-- ==== Sys2Proof/Machine/State.lean ====
section
/-! DEFINITION. The state of the part, block by block as spec/00_scope.md "Functional Blocks" names them, and the state at
the end of the first start-up of a new part. -/

namespace Sys2Proof.Machine

/-! ## Answers and frames -/

/-- The answer codes of Table 12.3. -/
inductive Code
  | ok | clamped | granted | accepted | expired
  | sealing | role | suspended | mode | malformed | unknownKind | engineFault | noTime | screenLimit | unknownGrant
  | withdrawn | tooEarly | rateLimit | queueFull | timeout
  | noParcel | lapsed | notYet | pastWindow | noTrack | windowClosed | ended | duplicate | ingestBusy | rejected
  | storeFull | unknownParcel
  | tableFull | roleLimit | misaligned | conflict | unknownStation | ownEntry | lastProgramming | unknownSetting
  | readOnly | keyMismatch | locked | grantsOpen | timeRunning | busy | failed
  deriving DecidableEq, Repr

/-- One place of the answer queue (09 R153): where the answer goes, the tag it echoes, the kind it answers, its code
and the detail bytes after the two-byte prefix of 12 R178. -/
structure Answer where
  dst    : Addr
  tag    : Byte
  kind   : Byte
  code   : Code
  detail : List Byte
  deriving DecidableEq, Repr

/-- A stored frame, as the port hands it to the Request Decoder (09 R148). -/
structure Frame where
  src  : Addr
  kind : Byte
  tag  : Byte
  body : List Byte
  deriving DecidableEq, Repr

/-- The address header of the frame now arriving (09 R149). -/
structure Header where
  dst : Addr
  src : Addr
  deriving DecidableEq, Repr

/-- A frame the transmitter has taken and is sending (09 R154); its bytes are `TxFrame.wire`. -/
structure TxFrame where
  dst  : Addr
  src  : Addr
  kind : Byte
  tag  : Byte
  body : List Byte
  deriving DecidableEq, Repr

/-- Hold state (09 Table 9.2). -/
inductive HoldState
  | idle | holding
  deriving DecidableEq, Repr

/-- The Link Port (09). `holdTimer` holds the length in milliseconds with which the repeat timer was last started,
none while it is stopped (log 23). -/
structure LinkPort where
  up          : Bool
  arriving    : Option Header
  stored      : List Frame
  hold        : HoldState
  holdTimer   : Option Nat
  pendingHold : Option Nat
  answers     : List Answer
  sending     : Option TxFrame
  good        : Nat
  stranger    : Nat
  overrun     : Nat
  bad         : Nat
  deriving DecidableEq, Repr

/-! ## Station Table -/

/-- Station roles (00 "Station Roles"). -/
inductive Role
  | screen | programming | monitor
  deriving DecidableEq, Repr

/-- State of an entry in use (08 Table 8.1). -/
inductive StationState
  | enrolled | suspended
  deriving DecidableEq, Repr

/-- An entry in use (08 Table 8.1), with its runtime record (04 R63). An absent auditorium is 0 (12 R179); the refill
mark is none while idle. -/
structure Station where
  state       : StationState
  role        : Role
  base        : Addr
  size        : Nat
  fingerprint : Bytes16
  auditorium  : Nat
  rank        : Nat
  wrapKey     : Option Key
  tokens      : Nat
  mark        : Option Nat
  deriving DecidableEq, Repr

/-- SERVICE or SHOW (08 R141). -/
inductive Mode
  | service | showing
  deriving DecidableEq, Repr

/-- The eleven writable settings (08 Table 8.4). -/
structure Settings where
  prep         : Nat
  late         : Nat
  overrun      : Nat
  tail         : Nat
  openBurst    : Nat
  openRefill   : Nat
  holdHigh     : Nat
  holdLow      : Nat
  holdTime     : Nat
  testInterval : Nat
  purgeDelay   : Nat
  deriving DecidableEq, Repr

/-- The Station Table block (08): 32 entries, mode, mode-key holder, mismatch count, settings. -/
structure StationTable where
  entries   : List (Option Station)
  mode      : Mode
  keyHolder : Option Bytes16
  mismatch  : Nat
  settings  : Settings
  deriving DecidableEq, Repr

/-! ## Booth Clock and Deadline List -/

/-- RUNNING or LOST (03 R38). -/
inductive TimeState
  | running | lost
  deriving DecidableEq, Repr

/-- The Booth Clock (03 Table 3.1); `ticked`: a crystal second was completed in the measurement window that is open
(03 R40, log 12). -/
structure BoothClock where
  boothTime  : Nat
  uptime     : Nat
  timeState  : TimeState
  driftRun   : Nat
  trimBudget : Nat
  trimYear   : Nat
  floor      : Nat
  ticked     : Bool
  deriving DecidableEq, Repr

/-- Deadline kinds (07 Table 7.1). -/
inductive DeadlineKind
  | windowStart | windowEnd | purge | spanEnd
  deriving DecidableEq, Repr

/-- An entry of the Deadline List (07 R111): `ref` is a parcel index, or a grant slot for SPAN_END. -/
structure Deadline where
  due  : Nat
  kind : DeadlineKind
  ref  : Nat
  deriving DecidableEq, Repr

/-! ## Parcel Store -/

/-- Track kinds (01 R1). -/
inductive TrackKind
  | picture | sound | subtitle | aux
  deriving DecidableEq, Repr

/-- A key record of a parcel (01 Table 1.1). -/
structure KeyRecord where
  track  : TrackId
  kind   : TrackKind
  sealedKey : Key
  deriving DecidableEq, Repr

/-- A parcel as carried (01 Table 1.1); S and E in booth minutes. -/
structure Parcel where
  id       : ParcelId
  feature  : Bytes16
  winStart : Nat
  winEnd   : Nat
  screens  : List Bytes16
  records  : List KeyRecord
  tag      : Bytes16
  deriving DecidableEq, Repr

/-- Phase of a staging place (01 Table 1.5). The withdraw mark is meaningful in VERIFYING only, the refusal code is
present in ANSWER_DUE only (01 Table 1.4). -/
inductive StagingPhase
  | waiting
  | verifying (withdrawMark : Bool)
  | answerDue (code : Code)
  deriving DecidableEq, Repr

/-- A staging place in use (01 Table 1.4). -/
structure StagingPlace where
  parcel   : Parcel
  answerTo : Addr
  tag      : Byte
  phase    : StagingPhase
  deriving DecidableEq, Repr

/-- State of a parcel entry in use (02 Table 2.2). -/
inductive ParcelState
  | latent | live | lapsed | withdrawn
  deriving DecidableEq, Repr

/-- A key reference (02 "The Parcel Table and Key Store"). -/
structure KeyRef where
  track : TrackId
  kind  : TrackKind
  slot  : Nat
  deriving DecidableEq, Repr

/-- A parcel table entry in use (02 Table 2.1). -/
structure ParcelEntry where
  state       : ParcelState
  id          : ParcelId
  feature     : Bytes16
  winStart    : Nat
  winEnd      : Nat
  screens     : List Bytes16
  refs        : List KeyRef
  recordCount : Nat
  ingestSeq   : Nat
  grantCount  : Nat
  purgeDue    : Bool
  deriving DecidableEq, Repr

/-- The Parcel Store (01, 02): 64 entries, 512 key slots, the staging queue (head first), the ingest sequence counter. -/
structure ParcelStore where
  table     : List (Option ParcelEntry)
  keys      : List (Option Key)
  staging   : List StagingPlace
  ingestSeq : Nat
  deriving DecidableEq, Repr

/-! ## Open Queue, Engine Arbiter, Key Transform Engine -/

/-- Where and with which tag a deferred answer goes. -/
structure Requester where
  addr : Addr
  tag  : Byte
  deriving DecidableEq, Repr

/-- A WAITING place of the Open Queue (05 Table 5.3). -/
structure OpenReq where
  station : Nat
  who     : Requester
  feature : Bytes16
  tracks  : List TrackId
  planned : Nat
  runtime : Nat
  arrival : Nat
  deriving DecidableEq, Repr

/-- An ANSWER_DUE place of the Open Queue: "only the answer address, the tag and the refusal code" (05 R70). -/
structure DueAnswer where
  who  : Requester
  code : Code
  deriving DecidableEq, Repr

/-- The Open Queue (05 R70): WAITING places in arrival order, ANSWER_DUE places in the order they became so (log 20). -/
structure OpenQueue where
  waiting : List OpenReq
  due     : List DueAnswer
  deriving DecidableEq, Repr

/-- The Engine Arbiter (05 R77-R79, R85). -/
structure Arbiter where
  passOver : Nat
  testDue  : Bool
  lastKat  : Nat
  selfTest : Option Requester
  deriving DecidableEq, Repr

/-- What a KAT was started for (05 Table 5.4). -/
inductive KatCause
  | startUp
  | periodic
  | selfTest (who : Requester)
  deriving DecidableEq, Repr

/-- A job in flight (05 Table 5.4). A REWRAP carries the grant record it is for, its own copy of the keys (02 R23) and
the wrap key read when it started (05 R76). -/
inductive Job
  | kat (cause : KatCause)
  | verify
  | rewrap (slot generation : Nat) (wrapKey : Key) (keys : List (TrackId × Key))
  deriving DecidableEq, Repr

/-- A completed result held for posting (05 R81, R86). A REWRAP's result stands beside the engine's copy of the
store-form keys, which is destroyed when the result is posted or discarded (02 R23, 05 R82). -/
inductive Held
  | verifyPass (keys : List Key)
  | verifyFail
  | rewrapped (slot generation : Nat) (copy : List (TrackId × Key)) (keys : List (TrackId × WrappedKey))
  | selfTestOk (who : Requester)
  | selfTestFailed (who : Requester)
  deriving DecidableEq, Repr

/-- The Key Transform Engine (05 R74); READY, BUSY and FAULT are computed from these (`engineState`). -/
structure Engine where
  faulted : Bool
  job     : Option Job
  held    : Option Held
  deriving DecidableEq, Repr

/-! ## Grant Table -/

/-- Expiry reasons (06 Table 6.1). -/
inductive Reason
  | span | withdrawn | suspended | clock
  deriving DecidableEq, Repr

/-- State of a grant record (06 Table 6.2): the answer address and tag are present while OPENING, the reason while
EXPIRING. -/
inductive GrantState
  | opening (who : Requester)
  | opened
  | expiring (reason : Reason)
  deriving DecidableEq, Repr

/-- A grant record (06 Table 6.1). Its generation is the one its slot holds (06 R89). -/
structure Grant where
  state   : GrantState
  station : Nat
  parcel  : Nat
  tracks  : List TrackId
  q       : Nat
  r       : Nat
  x       : Nat
  used    : Nat
  deriving DecidableEq, Repr

/-- The Grant Table (06): 48 slots, their generations, the expire list (oldest first). -/
structure GrantTable where
  slots      : List (Option Grant)
  gens       : List Nat
  expireList : List Nat
  deriving DecidableEq, Repr

/-! ## Attention Unit -/

/-- A notice source (10 R160). -/
structure Source where
  status  : Bool
  history : Bool
  pending : Bool
  enable  : Bool
  mask    : Bool
  level   : Nat
  deriving DecidableEq, Repr

/-- The Attention Unit (10): 24 sources in number order and the threshold. -/
structure Attention where
  sources   : List Source
  threshold : Nat
  deriving DecidableEq, Repr

/-! ## Fuse Store -/

/-- What a read of a fuse word finds (11 R169). -/
inductive FuseCondition
  | sound | corrected | uncorrectable
  deriving DecidableEq, Repr

/-- A fuse word: the value it was written with, and what reading it finds. -/
structure FuseWord (α : Type) where
  value     : α
  condition : FuseCondition
  deriving DecidableEq, Repr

Work to be completed
Output the listing verbatim through the "accepted | expired" line.

Response to the task
-- ==== Sys2Proof/Machine/State.lean ====
section
/-! DEFINITION. The state of the part, block by block as spec/00_scope.md "Functional Blocks" names them, and the state at
the end of the first start-up of a new part. -/

namespace Sys2Proof.Machine

/-! ## Answers and frames -/

/-- The answer codes of Table 12.3. -/
inductive Code
  | ok | clamped | granted | accepted | expired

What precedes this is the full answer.